Multiple sclerosis (MS) is an unpredictable and incurable disease where the immune system mistakenly attacks and destroys nerve cells in the brain and spine. Symptoms can vary greatly, from dizziness and muscle spasms to loss of vision, speech, or movement.

Thanks to an unprecedented $33.8 million donation from an anonymous donor, UBC and partners are forming the MS Research Network headquartered at the Djavad Mowafaghian Centre for Brain Health, which will use the latest in cell and gene engineering to develop, manufacture, and test next-generation cell-based therapies. Researchers spanning multiple disciplines are collaborating to tackle different aspects of the disease, with the aim of slowing the progression of MS by controlling symptoms and even reversing the damage it causes to the nervous system.

Surgery and biomedical engineering professor Dr. Megan Levings is leading research that could make immunosuppressant treatments more effective for more patients. These treatments can leave patients vulnerable to infection, but her research team has proven that T cells, which control the body’s response to healthy tissue, can be trained to recognize and accept specific tissues that a faulty immune system would attack. The goal is to control inflammatory responses that contribute to damage of the nervous system.

Meanwhile, medical genetics professor and neurobiologist Dr. Freda Miller is leading an exploration of how stem cells could be used to repair damage caused by MS, which destroys myelin, the fatty protective sheath covering nerve cells in the brain and spine. “The beauty is that the brain contains reserves of neural stem cells. With the right chemical prompts, they can be converted into cells that produce myelin, replacing the ones destroyed by MS,” says Miller.

The combination of the research by Dr. Miller’s team with Dr. Leaving’s immunotherapy could offer patients the possibility of recovering.

“In a perfect world, we figure out a way to regenerate the damaged areas, while our colleagues in immunology train the immune system to leave the new myelin alone,” Dr. Miller says. “It’s a one-two punch.”


Machine Learning for better disease monitoring and treatment

A person with Parkinson’s disease will typically be monitored just once or twice annually by their physician, but a clinic visit is often a poor reflection of how people are doing in the comfort of their own homes. Dr. Martin McKeown, John Nichol Chair in Parkinson’s Research, says that’s because symptoms can fluctuate due to multiple factors. Researchers at the Djavad Mowafaghian Centre for Brain Health are working on new ways to unobtrusively monitor patients between visits. 

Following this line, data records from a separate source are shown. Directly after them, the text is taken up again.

-- ==== Sys2Proof/Machine/Flags.lean ====
section
/-! DEFINITION. Every flag computation of the spec: F as a byte (R34, R35), the ALU (R230 to R239), increment and decrement
(R160), 16-bit and SP-relative addition (R268, R269), decimal adjust (R265), the rotates and shifts (R261 to R264, R301 to
R308), the bit test (R309), and the conditions (R271). -/

namespace Sys2Proof.Machine

/-- F as addressed: Z in bit 7, N in bit 6, H in bit 5, C in bit 4, bits 3:0 zero (R34, R35). -/
def flagsToByte (f : Flags) : Byte :=
  BitVec.ofNat 8 (128 * f.z.toNat + 64 * f.n.toNat + 32 * f.h.toNat + 16 * f.c.toNat)

/-- A write of a byte to F stores bits 7:4 only (R34, R35). -/
def flagsOfByte (v : Byte) : Flags :=
  { z := bitOf v 7, n := bitOf v 6, h := bitOf v 5, c := bitOf v 4 }

/-- A result byte with the flags it sets. -/
structure ByteResult where
  res   : Byte
  flags : Flags
  deriving DecidableEq, Repr

/-- A result word with the flags it sets. -/
structure WordResult where
  res   : Word
  flags : Flags
  deriving DecidableEq, Repr

/-! ### The ALU -/

/-- The sum of R231 (`cin` false) and R232. -/
def addBytes (a b : Byte) (cin : Bool) : ByteResult :=
  let s := a.toNat + b.toNat + cin.toNat
  let res : Byte := BitVec.ofNat 8 s
  { res := res
    flags := { z := res == 0, n := false
               h := decide (a.toNat % 16 + b.toNat % 16 + cin.toNat > 0x0F), c := decide (s > 0xFF) } }

/-- The difference of R233 (`cin` false) and R234. -/
def subBytes (a b : Byte) (cin : Bool) : ByteResult :=
  let res : Byte := a - b - BitVec.ofNat 8 cin.toNat
  { res := res
    flags := { z := res == 0, n := true
               h := decide (a.toNat % 16 < b.toNat % 16 + cin.toNat), c := decide (a.toNat < b.toNat + cin.toNat) } }

/-- The flags of a bitwise operation: Z from the result, the others 0 (R236 to R239). -/
def bitwise (res : Byte) : ByteResult :=
  { res := res, flags := { z := res == 0, n := false, h := false, c := false } }

/-- Result and flags of an ALU operation on `a` and `b`, with the Carry flag `c` read before (R230 to R238). -/
def aluCompute (op : AluOp) (a b : Byte) (c : Bool) : ByteResult :=
  match op with
  | .add => addBytes a b false
  | .adc => addBytes a b c
  | .sub => subBytes a b false
  | .sbc => subBytes a b c
  | .and => bitwise (a &&& b)
  | .xor => bitwise (a ^^^ b)
  | .or => bitwise (a ||| b)
  | .cp => subBytes a b false

/-! ### Increment and decrement -/

/-- `IncFlags(old, res)` (R160); C is kept. -/
def incFlags (old res : Byte) (f : Flags) : Flags :=
  { z := res == 0, n := false, h := decide (old.toNat % 16 = 0x0F), c := f.c }

/-- `DecFlags(old, res)` (R160); C is kept. -/
def decFlags (old res : Byte) (f : Flags) : Flags :=
  { z := res == 0, n := true, h := decide (old.toNat % 16 = 0), c := f.c }

/-- Result and flags of an 8-bit increment under `INCDEC_FLAGS` (R160, R161). -/
def incByte (mode : IncDecFlags) (old : Byte) (f : Flags) : ByteResult :=
  let res := old + 1
  { res := res
    flags := match mode with
      | .unchanged => f
      | .sm83 => incFlags old res f }

/-- Result and flags of an 8-bit decrement under `INCDEC_FLAGS` (R160, R162). -/
def decByte (mode : IncDecFlags) (old : Byte) (f : Flags) : ByteResult :=
  let res := old - 1
  { res := res
    flags := match mode with
      | .unchanged => f
      | .sm83 => decFlags old res f }

/-! ### 16-bit and SP-relative addition -/

/-- `ADD HL,rp`: H from bit 11, C from bit 15, Z kept (R268). -/
def addWords (h v : Word) (f : Flags) : WordResult :=
  { res := h + v
    flags := { z := f.z, n := false, h := decide (h.toNat % 4096 + v.toNat % 4096 > 0x0FFF)
               c := decide (h.toNat + v.toNat > 0xFFFF) } }

/-- `SP + e8`: the sum wraps, H and C are those of the unsigned addition of the low byte (R269, R270). -/
def addSpDisp (sp : Word) (u : Byte) : WordResult :=
  { res := BitVec.ofInt 16 ((sp.toNat : Int) + sext16 u)
    flags := { z := false, n := false, h := decide (sp.toNat % 16 + u.toNat % 16 > 0x0F)
               c := decide (sp.toNat % 256 + u.toNat > 0xFF) } }

/-! ### Decimal adjust -/

/-- The adjusted value of `DAA`, before its reduction to a byte, and the new Carry (R265). -/
def daaAdjust (a : Nat) (f : Flags) : Int × Bool :=
  if f.n then
    let a₁ : Int := if f.c then (a : Int) - 0x60 else a
    let a₂ : Int := if f.h then a₁ - 0x06 else a₁
    (a₂, f.c)
  else
    let high := f.c || decide (a > 0x99)
    let a₁ := if high then a + 0x60 else a
    let a₂ := if f.h || decide (a₁ % 16 > 0x09) then a₁ + 0x06 else a₁
    ((a₂ : Int), high)

/-- Result and flags of `DAA`; N is kept (R265). -/
def daaCompute (a : Byte) (f : Flags) : ByteResult :=
  let r := daaAdjust a.toNat f
  let res : Byte := BitVec.ofInt 8 r.1
  { res := res, flags := { z := res == 0, n := f.n, h := false, c := r.2 } }

/-! ### Rotates and shifts -/

/-- The result byte and the Carry of `rot[y]` on `v`, with the Carry flag `cin` read before (R301 to R308). -/
def rotCompute (op : RotOp) (v : Byte) (cin : Bool) : Byte × Bool :=
  match op with
  | .rlc => ((v <<< 1) ||| BitVec.ofNat 8 (bitOf v 7).toNat, bitOf v 7)
  | .rrc => ((v >>> 1) ||| (BitVec.ofNat 8 (bitOf v 0).toNat <<< 7), bitOf v 0)
  | .rl => ((v <<< 1) ||| BitVec.ofNat 8 cin.toNat, bitOf v 7)
  | .rr => ((v >>> 1) ||| (BitVec.ofNat 8 cin.toNat <<< 7), bitOf v 0)
  | .sla => (v <<< 1, bitOf v 7)
  | .sra => ((v >>> 1) ||| (v &&& 0x80), bitOf v 0)
  | .swap => (((v &&& 0x0F) <<< 4) ||| (v >>> 4), false)
  | .srl => (v >>> 1, bitOf v 0)

/-- The flags of the 0xCB rotates and shifts: Z from the result, N and H 0 (47_ext_cb.md, R301 to R308). -/
def rotFlags (res : Byte) (c : Bool) : Flags :=
  { z := res == 0, n := false, h := false, c := c }

/-- The flags of RLCA, RRCA, RLA and RRA: Z is 0 whatever the result (R261 to R264). -/
def rotAFlags (c : Bool) : Flags :=
  { z := false, n := false, h := false, c := c }

/-- The flags of `BIT y`: Z is the complement of the bit, H is 1, C is kept (R309). -/
def bitTestFlags (y : Fin 8) (v : Byte) (f : Flags) : Flags :=
  { z := !bitOf v y, n := false, h := true, c := f.c }

/-- `v & ~(1 << y)` (R310). -/
def clearBit (y : Fin 8) (v : Byte) : Byte := v &&& ~~~((1 : Byte) <<< y.val)

/-- `v | (1 << y)` (R311). -/
def setBit (y : Fin 8) (v : Byte) : Byte := v ||| ((1 : Byte) <<< y.val)

/-! ### Conditions -/

/-- `cond(cc)` (R271). -/
def condHolds (cc : Cond) (f : Flags) : Bool :=
  match cc with
  | .nz => !f.z
  | .z => f.z
  | .nc => !f.c
  | .c => f.c

end Sys2Proof.Machine
end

One approach is the deployment of privacy-compliant smart cameras to empower people to monitor their disease at home. The new cameras, coupled with analyses being developed by McKeown and colleagues, are powerful enough to analyze the data (without requiring images to be stored or transferred) to help inform treatment decisions. Another initiative involves an app that can remotely measure and score 12 movements involving fingers, arms or feet – an assessment that previously required a clinic visit. 

When Parkinson’s medication wears off, it can be very uncomfortable, but taking too much medication to prevent this results in other problems. Predicting wearing-off symptoms an hour before they happen would allow enough time to take new medication and have it take effect. Researchers are thus trying to ascertain if a wearable sensor can provide this information, which could eventually be used to guide dosage and timing.

McKeown and colleagues are also using various brain imaging techniques to determine the best ways to non-invasively modulate the brain (via an electrical current or ultrasound) to improve motor function.

Tying all these projects together is the requirement of analyzing huge amounts of data, all while ensuring that the privacy of individual patients is integral to the design. Data scientist and research associate Dr. Maryam Mirian oversees the analysis of these data using various AI and machine learning approaches. 

Ultimately, machine learning techniques applied to “big data” will provide a more complete understanding of what is happening in the daily lives of patients, contributing to much-needed advances in treating this degenerative disorder.